→ **EXERCISE**
Return the run of lines below that opens with the line containing "(p : Purpose)" and closes with the line containing "(∀ x ∈ before, x.isFor", keeping each one exact.
===== DATA FOR THIS TASK
-- ==== Sys2Proof/Certificates/Slice0/Obligations.lean ====
section
/-! DEFINITION. The statements for the provers. Each docstring names the rule of spec/ that its statement rests on.
`t.visible` is a state without the bookkeeping of the mirror updates and without waiting accesses (Safety.lean);
`Same ps s t` says that two states agree in every field but those of `ps`. -/

section
open Sys2Proof Sys2Proof.Machine

/-! ### Steps, the memory port and console memory -/

/-- A step takes the command at the front of the queue. -/
def Obligations.StepRunsFrontCommand : Prop :=
  ∀ (c : Instr) (rest : List Instr) (s : State),
    step { s with pending := c :: rest } = exec c { s with pending := rest }

/-- On an empty queue the port serves one access, or the console clock advances where no access waits and no event is
due; while RESET# is low nothing happens (the model's choice, log entry 6; R158, R155). -/
def Obligations.EmptyQueueServesPortOrClock : Prop :=
  ∀ s : State, s.pending = [] →
    (s.inReset = true → step s = .next s) ∧
    (s.inReset = false →
      (∀ b, s.port.granted = some b → step s = .next (serveBlock b s)) ∧
      (s.port.granted = none →
        (s.eventDue = true → step s = .next s) ∧
        (s.eventDue = false → step s = .next { s with clock := s.clock + 1 })))

/-- R158: the port grants the first waiting block in rotation, beginning after the block it served last, and none only
where no block waits; a waiting block is granted the port after at most 8 accesses, one of each other block. -/
def Obligations.PortServesInRotation : Prop :=
  (∀ p : Port,
    (∀ b, p.granted = some b →
      (p.get b).queue ≠ [] ∧
        ∃ earlier later, p.served.rotation = earlier ++ b :: later ∧ ∀ c ∈ earlier, (p.get c).queue = []) ∧
    (p.granted = none ↔ ∀ b, (p.get b).queue = [])) ∧
  ∀ (s : State) (b : Block), (s.port.get b).queue ≠ [] →
    ∃ k ≤ 8, (serveTimes k s).port.granted = some b ∧ (serveTimes k s).port.get b = s.port.get b

/-- R157: a completed read has taken the bytes of its field in ascending address. The accesses the block waits with
before the read are writes; nobody writes the field meanwhile. -/
def Obligations.ReadTakesItsBytes : Prop :=
  ∀ (s : State) (b : Block) (a n : Nat) (before after : List Access),
    s.mem.wf = true →
    (s.port.get b).queue = before ++ readAccesses a n ++ after → (s.port.get b).buf = [] →
    (∀ x ∈ before, x.isRead = false) → (∀ x ∈ after, x.isRead = false) →
    (∀ k, a ≤ k → k < a + n → ¬ s.port.othersMayWrite b k ∧ ∀ x ∈ before, x.writes k = false) →
    (finishRead b s).readBytes b = s.mem.readBytes a n ∧ (finishRead b s).mem.readBytes a n = s.mem.readBytes a n ∧
      ∀ k, ¬ s.port.mayWrite k → (finishRead b s).mem.read k = s.mem.read k

/-- R157: a completed write has stored its bytes in ascending address, and no byte that no waiting access writes has
changed. -/
def Obligations.WriteStoresItsBytes : Prop :=
  ∀ (s : State) (b : Block) (p : Purpose) (a : Nat) (bytes : List Byte) (before after : List Access),
    s.mem.wf = true →
    (s.port.get b).queue = before ++ writeAccesses p a bytes ++ after →
    (∀ x ∈ before, x.isFor p = false) → (∀ x ∈ after, x.isFor p = false) →
    (∀ k, a ≤ k → k < a + bytes.length → ¬ s.port.othersMayWrite b k) →
    (finishWrite b p s).mem.readBytes a bytes.length = bytes ∧
      (((finishWrite b p s).port.get b).writeDone p) = true ∧
      ∀ k, ¬ s.port.mayWrite k → (finishWrite b p s).mem.read k = s.mem.read k

/-- Every step keeps the canonical form of console memory: addresses rise strictly, and no byte that reads as at
power-on is listed (the model's form; log entry 1). -/
def Obligations.MemoryStaysCanonical : Prop :=
  ∀ s t : State, s.mem.wf = true → step s = .next t → t.mem.wf = true

/-- R136, 00_scope.md: the console processor's write stores its bytes and changes nothing else. That a write beyond the
2 MiB stops with a fault is the model's choice (DESIGN CHOICE, log entry 31). -/
def Obligations.ConsoleProcessorWrites : Prop :=
  ∀ (addr : BitVec 21) (bytes : List Byte) (s : State), s.mem.wf = true →
    (addr.toNat + bytes.length ≤ 2097152 →
      ∃ t, exec (.consoleProcessorWrite addr bytes) s = .next t ∧
        t.mem.readBytes addr.toNat bytes.length = bytes ∧
        (∀ k, k < addr.toNat ∨ addr.toNat + bytes.length ≤ k → t.mem.read k = s.mem.read k) ∧
        Same [.mem] s.visible t.visible) ∧
    (2097152 < addr.toNat + bytes.length →
      exec (.consoleProcessorWrite addr bytes) s = .fault (.outsideConsoleMemory 2097152))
==========
→ **RESPONSE TO THIS TASK**
  ∀ (s : State) (b : Block) (p : Purpose) (a : Nat) (bytes : List Byte) (before after : List Access),
    s.mem.wf = true →
    (s.port.get b).queue = before ++ writeAccesses p a bytes ++ after →
    (∀ x ∈ before, x.isFor p = false) → (∀ x ∈ after, x.isFor p = false) →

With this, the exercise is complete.